§ **Exercise instructions**
For the records below, print the lines from the line with "32 + bit.val))" through the line with "let st := if" exactly as written; include both end lines and exclude the rest.

§ **Records**
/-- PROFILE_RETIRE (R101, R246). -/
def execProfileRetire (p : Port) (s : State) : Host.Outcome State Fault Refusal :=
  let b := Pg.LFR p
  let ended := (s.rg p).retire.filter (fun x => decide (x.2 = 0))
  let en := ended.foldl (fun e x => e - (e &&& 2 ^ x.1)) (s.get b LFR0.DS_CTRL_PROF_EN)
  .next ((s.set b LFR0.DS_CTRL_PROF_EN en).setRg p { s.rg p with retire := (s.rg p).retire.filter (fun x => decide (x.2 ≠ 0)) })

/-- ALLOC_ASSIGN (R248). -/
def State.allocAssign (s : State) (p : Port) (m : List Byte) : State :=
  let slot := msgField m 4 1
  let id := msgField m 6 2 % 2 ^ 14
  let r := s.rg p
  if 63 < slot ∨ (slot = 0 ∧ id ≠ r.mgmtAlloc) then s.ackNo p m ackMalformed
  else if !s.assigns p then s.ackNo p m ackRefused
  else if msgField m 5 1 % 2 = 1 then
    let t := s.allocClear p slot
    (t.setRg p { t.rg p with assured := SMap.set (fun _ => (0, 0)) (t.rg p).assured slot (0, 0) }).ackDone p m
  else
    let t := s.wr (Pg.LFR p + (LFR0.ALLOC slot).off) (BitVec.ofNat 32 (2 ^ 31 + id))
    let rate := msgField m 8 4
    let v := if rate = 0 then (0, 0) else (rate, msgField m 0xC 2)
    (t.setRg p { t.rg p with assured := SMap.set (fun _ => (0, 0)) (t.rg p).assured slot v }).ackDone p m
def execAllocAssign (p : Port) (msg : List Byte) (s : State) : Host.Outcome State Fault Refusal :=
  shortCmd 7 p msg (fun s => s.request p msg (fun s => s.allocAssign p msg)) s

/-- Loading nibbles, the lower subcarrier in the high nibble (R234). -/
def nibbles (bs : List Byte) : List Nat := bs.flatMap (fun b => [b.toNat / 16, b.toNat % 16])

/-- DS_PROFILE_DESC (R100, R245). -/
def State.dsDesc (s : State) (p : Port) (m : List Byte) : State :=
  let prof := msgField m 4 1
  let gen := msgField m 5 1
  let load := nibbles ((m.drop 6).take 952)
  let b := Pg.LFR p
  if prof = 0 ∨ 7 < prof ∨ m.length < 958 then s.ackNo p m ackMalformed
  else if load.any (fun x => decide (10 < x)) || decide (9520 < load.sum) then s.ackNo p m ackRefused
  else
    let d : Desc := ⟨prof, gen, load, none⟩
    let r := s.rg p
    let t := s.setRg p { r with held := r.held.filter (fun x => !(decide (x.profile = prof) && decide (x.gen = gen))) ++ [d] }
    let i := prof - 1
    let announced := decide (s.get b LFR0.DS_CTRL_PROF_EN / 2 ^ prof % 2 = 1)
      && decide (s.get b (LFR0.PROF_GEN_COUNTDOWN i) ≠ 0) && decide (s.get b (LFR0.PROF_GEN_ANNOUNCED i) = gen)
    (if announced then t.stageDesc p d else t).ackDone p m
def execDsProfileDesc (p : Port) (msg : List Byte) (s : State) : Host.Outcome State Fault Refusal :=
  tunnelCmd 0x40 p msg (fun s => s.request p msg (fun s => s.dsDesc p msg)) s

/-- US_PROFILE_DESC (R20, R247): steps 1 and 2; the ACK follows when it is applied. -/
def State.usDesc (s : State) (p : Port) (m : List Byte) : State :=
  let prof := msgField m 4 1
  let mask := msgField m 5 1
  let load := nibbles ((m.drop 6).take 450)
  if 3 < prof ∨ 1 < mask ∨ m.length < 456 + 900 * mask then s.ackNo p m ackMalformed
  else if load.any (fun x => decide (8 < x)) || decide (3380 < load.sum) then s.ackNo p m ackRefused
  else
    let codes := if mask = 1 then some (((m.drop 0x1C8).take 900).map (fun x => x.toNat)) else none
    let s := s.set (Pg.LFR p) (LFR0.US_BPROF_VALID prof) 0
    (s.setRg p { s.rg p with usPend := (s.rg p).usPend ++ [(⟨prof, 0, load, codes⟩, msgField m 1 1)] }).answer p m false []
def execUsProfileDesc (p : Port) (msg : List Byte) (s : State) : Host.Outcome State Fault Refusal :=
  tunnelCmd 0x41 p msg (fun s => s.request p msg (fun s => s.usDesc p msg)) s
==
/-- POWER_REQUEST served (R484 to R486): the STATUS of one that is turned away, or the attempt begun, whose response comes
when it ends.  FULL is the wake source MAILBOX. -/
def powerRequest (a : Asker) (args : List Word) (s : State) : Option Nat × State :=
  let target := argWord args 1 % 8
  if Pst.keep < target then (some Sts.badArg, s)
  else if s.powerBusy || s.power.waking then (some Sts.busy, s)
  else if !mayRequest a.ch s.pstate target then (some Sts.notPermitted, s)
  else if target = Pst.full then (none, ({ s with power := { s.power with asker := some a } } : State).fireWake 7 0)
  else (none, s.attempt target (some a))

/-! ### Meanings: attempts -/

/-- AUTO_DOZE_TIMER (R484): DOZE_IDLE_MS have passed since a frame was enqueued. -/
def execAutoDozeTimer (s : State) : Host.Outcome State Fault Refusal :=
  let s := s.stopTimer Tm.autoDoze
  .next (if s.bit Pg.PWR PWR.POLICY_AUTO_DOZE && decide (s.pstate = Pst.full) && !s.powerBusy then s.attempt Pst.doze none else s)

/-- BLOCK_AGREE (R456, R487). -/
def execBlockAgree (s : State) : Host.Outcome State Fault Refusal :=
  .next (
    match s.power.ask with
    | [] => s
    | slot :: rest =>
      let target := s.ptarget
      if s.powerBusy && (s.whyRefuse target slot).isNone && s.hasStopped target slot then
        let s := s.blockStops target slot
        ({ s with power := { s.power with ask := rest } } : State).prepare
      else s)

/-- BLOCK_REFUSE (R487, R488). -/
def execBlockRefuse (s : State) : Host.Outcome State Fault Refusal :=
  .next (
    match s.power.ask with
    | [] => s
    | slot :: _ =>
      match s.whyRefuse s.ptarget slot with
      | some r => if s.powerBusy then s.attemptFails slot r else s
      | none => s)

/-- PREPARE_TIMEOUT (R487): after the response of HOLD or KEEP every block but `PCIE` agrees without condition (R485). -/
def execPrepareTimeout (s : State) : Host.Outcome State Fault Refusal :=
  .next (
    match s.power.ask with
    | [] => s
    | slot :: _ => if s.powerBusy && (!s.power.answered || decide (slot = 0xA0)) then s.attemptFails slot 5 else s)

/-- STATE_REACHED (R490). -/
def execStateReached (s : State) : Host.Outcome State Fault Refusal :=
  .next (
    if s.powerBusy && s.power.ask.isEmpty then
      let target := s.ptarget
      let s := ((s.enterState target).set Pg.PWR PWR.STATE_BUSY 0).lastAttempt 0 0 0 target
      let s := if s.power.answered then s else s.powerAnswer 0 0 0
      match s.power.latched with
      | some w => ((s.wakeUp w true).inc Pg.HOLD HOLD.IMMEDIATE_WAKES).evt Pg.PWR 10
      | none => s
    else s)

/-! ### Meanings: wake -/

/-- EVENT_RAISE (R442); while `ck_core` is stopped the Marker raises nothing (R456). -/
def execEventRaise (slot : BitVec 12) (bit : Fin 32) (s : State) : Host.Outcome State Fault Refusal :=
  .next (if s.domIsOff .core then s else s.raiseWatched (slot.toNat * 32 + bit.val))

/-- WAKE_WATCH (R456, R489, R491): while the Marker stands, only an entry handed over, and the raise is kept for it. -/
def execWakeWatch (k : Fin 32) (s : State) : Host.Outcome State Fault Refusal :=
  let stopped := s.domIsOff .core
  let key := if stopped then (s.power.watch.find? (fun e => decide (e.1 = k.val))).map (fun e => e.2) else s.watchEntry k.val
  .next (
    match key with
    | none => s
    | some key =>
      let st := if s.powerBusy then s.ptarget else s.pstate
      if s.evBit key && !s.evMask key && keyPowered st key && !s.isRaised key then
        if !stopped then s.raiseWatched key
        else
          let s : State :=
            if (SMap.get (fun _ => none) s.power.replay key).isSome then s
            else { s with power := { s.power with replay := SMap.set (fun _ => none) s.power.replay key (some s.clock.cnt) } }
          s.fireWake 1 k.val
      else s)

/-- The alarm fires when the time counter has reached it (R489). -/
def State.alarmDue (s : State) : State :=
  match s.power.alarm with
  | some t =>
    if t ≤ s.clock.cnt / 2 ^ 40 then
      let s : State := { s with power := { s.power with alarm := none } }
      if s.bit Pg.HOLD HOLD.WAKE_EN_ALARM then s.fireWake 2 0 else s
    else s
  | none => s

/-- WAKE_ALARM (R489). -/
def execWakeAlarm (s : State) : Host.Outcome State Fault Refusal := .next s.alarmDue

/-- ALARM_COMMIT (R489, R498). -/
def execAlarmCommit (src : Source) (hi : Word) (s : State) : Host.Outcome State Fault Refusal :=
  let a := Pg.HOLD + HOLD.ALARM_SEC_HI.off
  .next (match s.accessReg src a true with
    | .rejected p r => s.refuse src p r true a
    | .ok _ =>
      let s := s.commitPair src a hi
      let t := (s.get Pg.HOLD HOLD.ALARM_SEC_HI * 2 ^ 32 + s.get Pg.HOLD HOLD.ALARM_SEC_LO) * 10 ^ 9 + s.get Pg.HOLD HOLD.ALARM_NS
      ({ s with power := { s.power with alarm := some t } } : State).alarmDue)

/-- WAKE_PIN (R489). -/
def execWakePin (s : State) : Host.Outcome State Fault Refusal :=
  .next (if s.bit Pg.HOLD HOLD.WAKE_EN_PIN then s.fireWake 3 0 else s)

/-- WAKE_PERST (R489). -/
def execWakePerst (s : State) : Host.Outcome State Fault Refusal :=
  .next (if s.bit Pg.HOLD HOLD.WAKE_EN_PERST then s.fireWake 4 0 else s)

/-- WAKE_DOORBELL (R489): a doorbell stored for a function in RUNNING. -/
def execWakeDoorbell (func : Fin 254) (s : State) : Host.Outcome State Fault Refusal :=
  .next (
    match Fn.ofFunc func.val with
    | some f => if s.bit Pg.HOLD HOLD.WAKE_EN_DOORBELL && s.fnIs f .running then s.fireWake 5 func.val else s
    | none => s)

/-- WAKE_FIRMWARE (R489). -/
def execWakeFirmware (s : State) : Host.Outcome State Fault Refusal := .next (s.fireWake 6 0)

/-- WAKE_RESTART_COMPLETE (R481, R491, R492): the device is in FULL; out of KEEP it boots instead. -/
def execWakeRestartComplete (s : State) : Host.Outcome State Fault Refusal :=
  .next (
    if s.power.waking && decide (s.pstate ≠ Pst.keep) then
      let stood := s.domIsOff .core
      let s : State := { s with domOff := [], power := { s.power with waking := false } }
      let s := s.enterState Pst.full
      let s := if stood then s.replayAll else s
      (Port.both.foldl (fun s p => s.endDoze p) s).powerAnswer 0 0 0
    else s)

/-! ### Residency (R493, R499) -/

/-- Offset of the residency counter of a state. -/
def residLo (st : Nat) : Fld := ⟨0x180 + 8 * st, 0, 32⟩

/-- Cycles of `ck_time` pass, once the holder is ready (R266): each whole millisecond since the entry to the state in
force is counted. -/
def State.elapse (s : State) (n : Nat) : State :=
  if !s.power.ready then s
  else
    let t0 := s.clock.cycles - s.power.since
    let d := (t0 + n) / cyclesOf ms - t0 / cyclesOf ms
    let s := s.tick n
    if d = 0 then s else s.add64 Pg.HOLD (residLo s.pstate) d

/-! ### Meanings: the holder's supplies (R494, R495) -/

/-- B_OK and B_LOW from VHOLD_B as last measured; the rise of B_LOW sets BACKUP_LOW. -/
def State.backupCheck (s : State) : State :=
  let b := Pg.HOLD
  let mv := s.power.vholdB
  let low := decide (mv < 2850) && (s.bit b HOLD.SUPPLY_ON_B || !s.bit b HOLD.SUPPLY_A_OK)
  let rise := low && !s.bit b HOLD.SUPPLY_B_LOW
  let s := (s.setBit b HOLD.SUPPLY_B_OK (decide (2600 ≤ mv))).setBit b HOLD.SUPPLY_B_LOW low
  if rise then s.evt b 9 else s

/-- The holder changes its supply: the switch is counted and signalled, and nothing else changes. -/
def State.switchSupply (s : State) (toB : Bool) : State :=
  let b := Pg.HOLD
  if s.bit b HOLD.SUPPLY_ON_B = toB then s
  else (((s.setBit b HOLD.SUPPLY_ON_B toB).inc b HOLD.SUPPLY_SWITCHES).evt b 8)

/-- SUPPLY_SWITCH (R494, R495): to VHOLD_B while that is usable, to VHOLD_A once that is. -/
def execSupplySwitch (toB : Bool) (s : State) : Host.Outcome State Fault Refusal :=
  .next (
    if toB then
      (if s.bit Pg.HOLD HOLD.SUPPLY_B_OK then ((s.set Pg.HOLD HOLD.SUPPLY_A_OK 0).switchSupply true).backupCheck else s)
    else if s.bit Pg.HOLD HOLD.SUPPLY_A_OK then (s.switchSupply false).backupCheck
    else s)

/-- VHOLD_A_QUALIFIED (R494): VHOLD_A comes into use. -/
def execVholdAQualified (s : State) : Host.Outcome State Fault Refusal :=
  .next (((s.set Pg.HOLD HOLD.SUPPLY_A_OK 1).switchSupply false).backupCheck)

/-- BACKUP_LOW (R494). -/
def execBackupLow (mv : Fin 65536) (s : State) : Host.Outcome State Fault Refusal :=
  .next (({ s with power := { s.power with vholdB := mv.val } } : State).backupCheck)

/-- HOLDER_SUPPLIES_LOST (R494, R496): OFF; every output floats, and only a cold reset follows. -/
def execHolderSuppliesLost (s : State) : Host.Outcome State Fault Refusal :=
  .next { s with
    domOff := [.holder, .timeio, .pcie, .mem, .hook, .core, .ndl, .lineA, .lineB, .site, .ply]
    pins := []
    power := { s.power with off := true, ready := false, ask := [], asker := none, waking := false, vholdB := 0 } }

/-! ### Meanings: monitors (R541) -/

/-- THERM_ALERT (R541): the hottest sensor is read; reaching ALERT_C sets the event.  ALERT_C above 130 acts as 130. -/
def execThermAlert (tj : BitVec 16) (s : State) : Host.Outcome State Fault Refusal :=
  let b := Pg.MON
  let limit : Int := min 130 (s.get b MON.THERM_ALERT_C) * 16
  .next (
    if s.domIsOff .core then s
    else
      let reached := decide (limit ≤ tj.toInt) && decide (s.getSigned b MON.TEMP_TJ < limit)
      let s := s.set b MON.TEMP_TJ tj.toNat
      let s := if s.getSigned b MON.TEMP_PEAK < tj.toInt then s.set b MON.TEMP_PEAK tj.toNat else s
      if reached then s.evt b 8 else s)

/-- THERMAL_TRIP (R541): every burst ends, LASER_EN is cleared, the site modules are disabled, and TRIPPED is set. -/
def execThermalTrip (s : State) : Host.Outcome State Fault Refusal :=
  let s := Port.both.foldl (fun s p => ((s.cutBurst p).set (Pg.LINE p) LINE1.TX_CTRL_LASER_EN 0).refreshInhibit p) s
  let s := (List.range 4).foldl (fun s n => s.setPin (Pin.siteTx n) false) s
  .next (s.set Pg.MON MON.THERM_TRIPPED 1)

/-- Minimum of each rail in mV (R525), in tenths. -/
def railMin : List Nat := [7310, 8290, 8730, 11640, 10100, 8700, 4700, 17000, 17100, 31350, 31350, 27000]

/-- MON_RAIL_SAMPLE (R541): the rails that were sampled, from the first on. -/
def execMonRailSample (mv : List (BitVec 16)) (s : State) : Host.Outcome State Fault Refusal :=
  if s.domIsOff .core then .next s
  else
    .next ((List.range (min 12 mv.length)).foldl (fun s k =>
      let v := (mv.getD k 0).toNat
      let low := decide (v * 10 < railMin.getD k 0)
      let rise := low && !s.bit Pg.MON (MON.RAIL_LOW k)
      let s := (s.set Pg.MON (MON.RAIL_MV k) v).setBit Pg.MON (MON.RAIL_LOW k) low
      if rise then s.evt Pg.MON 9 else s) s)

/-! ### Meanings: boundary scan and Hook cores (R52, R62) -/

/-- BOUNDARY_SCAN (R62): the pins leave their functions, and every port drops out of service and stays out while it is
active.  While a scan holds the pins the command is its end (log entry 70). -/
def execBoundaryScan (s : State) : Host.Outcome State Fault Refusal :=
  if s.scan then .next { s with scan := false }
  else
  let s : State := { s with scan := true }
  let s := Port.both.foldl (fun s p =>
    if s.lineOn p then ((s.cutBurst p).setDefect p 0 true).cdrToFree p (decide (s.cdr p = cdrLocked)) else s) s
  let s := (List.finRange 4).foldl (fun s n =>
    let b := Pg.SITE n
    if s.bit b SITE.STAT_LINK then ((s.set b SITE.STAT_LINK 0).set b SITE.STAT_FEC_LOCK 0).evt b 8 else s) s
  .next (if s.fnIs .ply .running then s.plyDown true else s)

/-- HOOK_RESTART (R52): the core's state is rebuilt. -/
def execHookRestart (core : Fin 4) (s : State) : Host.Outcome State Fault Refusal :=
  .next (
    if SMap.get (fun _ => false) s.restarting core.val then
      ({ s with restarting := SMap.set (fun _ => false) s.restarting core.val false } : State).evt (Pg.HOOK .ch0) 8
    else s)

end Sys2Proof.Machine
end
* * *
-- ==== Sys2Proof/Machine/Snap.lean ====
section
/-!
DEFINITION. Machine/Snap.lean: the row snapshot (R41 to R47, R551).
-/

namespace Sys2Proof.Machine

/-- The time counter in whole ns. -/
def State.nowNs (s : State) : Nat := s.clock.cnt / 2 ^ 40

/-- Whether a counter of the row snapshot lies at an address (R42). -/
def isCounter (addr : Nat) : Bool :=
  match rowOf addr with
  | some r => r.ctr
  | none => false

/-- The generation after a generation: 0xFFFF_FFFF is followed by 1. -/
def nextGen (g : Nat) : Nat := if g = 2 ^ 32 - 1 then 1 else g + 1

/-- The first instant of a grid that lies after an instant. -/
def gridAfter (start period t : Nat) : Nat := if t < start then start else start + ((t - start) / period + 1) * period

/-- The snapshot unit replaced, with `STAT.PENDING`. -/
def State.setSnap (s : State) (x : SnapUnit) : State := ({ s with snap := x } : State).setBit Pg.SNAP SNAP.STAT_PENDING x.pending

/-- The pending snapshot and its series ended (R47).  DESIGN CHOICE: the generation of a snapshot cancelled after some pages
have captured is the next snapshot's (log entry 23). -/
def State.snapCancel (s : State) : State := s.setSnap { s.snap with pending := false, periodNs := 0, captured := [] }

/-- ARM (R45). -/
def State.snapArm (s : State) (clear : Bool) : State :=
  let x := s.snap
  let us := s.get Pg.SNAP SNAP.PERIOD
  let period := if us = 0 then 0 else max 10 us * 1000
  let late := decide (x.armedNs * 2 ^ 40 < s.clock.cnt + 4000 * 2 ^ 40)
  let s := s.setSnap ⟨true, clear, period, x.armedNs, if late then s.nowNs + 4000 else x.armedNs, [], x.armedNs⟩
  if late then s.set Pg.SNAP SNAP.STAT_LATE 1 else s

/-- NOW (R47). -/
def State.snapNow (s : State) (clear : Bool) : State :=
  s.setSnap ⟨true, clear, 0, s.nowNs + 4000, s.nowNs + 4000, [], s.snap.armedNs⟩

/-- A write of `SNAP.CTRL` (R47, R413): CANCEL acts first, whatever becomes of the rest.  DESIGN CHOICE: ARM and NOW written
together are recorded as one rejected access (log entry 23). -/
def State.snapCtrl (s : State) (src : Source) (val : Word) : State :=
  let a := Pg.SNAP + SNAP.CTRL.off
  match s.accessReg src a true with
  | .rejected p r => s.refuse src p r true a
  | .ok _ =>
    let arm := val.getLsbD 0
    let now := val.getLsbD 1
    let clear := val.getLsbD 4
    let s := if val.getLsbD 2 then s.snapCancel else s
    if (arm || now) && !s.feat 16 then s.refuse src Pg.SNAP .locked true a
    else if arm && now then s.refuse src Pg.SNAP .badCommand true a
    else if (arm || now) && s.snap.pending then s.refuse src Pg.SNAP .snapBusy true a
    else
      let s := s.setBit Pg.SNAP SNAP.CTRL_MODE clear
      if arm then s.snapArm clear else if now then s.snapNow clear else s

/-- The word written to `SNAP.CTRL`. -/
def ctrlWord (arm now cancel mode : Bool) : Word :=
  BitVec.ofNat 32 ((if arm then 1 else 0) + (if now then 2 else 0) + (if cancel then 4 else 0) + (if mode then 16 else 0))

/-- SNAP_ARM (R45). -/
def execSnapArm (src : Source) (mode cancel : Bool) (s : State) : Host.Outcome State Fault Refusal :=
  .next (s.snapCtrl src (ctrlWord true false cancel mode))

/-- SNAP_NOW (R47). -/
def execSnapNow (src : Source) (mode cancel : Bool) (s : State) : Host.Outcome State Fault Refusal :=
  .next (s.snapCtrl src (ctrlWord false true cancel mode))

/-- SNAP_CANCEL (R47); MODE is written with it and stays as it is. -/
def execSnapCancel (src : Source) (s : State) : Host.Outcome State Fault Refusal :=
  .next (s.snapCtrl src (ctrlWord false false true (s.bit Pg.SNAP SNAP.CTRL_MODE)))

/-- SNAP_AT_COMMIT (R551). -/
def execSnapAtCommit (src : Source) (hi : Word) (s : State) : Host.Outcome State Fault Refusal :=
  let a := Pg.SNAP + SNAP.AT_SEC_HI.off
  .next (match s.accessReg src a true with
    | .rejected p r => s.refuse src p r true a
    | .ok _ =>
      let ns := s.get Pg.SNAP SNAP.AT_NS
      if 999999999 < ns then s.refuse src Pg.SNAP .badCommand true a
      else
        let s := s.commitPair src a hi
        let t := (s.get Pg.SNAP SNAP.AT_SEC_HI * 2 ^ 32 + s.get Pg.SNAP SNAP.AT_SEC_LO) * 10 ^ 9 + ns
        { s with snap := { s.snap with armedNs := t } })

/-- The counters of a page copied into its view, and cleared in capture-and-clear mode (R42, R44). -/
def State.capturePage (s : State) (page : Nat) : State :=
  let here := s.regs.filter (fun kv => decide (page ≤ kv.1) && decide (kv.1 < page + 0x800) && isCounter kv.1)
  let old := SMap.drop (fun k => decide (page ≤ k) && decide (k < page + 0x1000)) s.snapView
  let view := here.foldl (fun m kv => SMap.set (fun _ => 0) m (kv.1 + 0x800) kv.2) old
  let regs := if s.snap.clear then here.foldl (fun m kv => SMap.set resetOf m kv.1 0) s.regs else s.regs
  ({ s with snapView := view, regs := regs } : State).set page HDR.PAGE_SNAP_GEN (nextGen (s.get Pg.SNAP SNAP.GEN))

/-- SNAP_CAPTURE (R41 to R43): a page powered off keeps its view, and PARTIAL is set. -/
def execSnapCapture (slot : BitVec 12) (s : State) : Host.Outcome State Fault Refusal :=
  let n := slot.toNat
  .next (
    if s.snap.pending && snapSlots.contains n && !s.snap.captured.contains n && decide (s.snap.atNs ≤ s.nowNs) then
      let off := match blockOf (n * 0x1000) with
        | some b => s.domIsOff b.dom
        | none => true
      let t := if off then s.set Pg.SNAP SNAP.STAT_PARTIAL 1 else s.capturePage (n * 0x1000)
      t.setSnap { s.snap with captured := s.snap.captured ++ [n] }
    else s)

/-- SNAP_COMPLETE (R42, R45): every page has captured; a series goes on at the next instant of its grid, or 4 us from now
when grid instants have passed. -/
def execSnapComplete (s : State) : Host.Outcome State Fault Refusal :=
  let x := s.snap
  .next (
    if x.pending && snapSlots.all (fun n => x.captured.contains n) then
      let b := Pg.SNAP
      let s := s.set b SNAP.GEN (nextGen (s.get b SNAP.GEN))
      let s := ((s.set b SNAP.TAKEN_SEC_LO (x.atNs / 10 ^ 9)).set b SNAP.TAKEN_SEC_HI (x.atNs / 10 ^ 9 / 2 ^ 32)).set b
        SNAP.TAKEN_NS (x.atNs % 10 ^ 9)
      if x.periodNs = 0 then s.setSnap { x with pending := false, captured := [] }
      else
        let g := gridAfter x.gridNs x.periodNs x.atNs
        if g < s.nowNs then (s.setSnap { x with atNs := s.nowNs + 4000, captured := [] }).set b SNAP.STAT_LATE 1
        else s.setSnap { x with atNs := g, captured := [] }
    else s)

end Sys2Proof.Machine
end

§ **Reply to the exercise**
  .next (if s.domIsOff .core then s else s.raiseWatched (slot.toNat * 32 + bit.val))

/-- WAKE_WATCH (R456, R489, R491): while the Marker stands, only an entry handed over, and the raise is kept for it. -/
def execWakeWatch (k : Fin 32) (s : State) : Host.Outcome State Fault Refusal :=
  let stopped := s.domIsOff .core
  let key := if stopped then (s.power.watch.find? (fun e => decide (e.1 = k.val))).map (fun e => e.2) else s.watchEntry k.val
  .next (
    match key with
    | none => s
    | some key =>
      let st := if s.powerBusy then s.ptarget else s.pstate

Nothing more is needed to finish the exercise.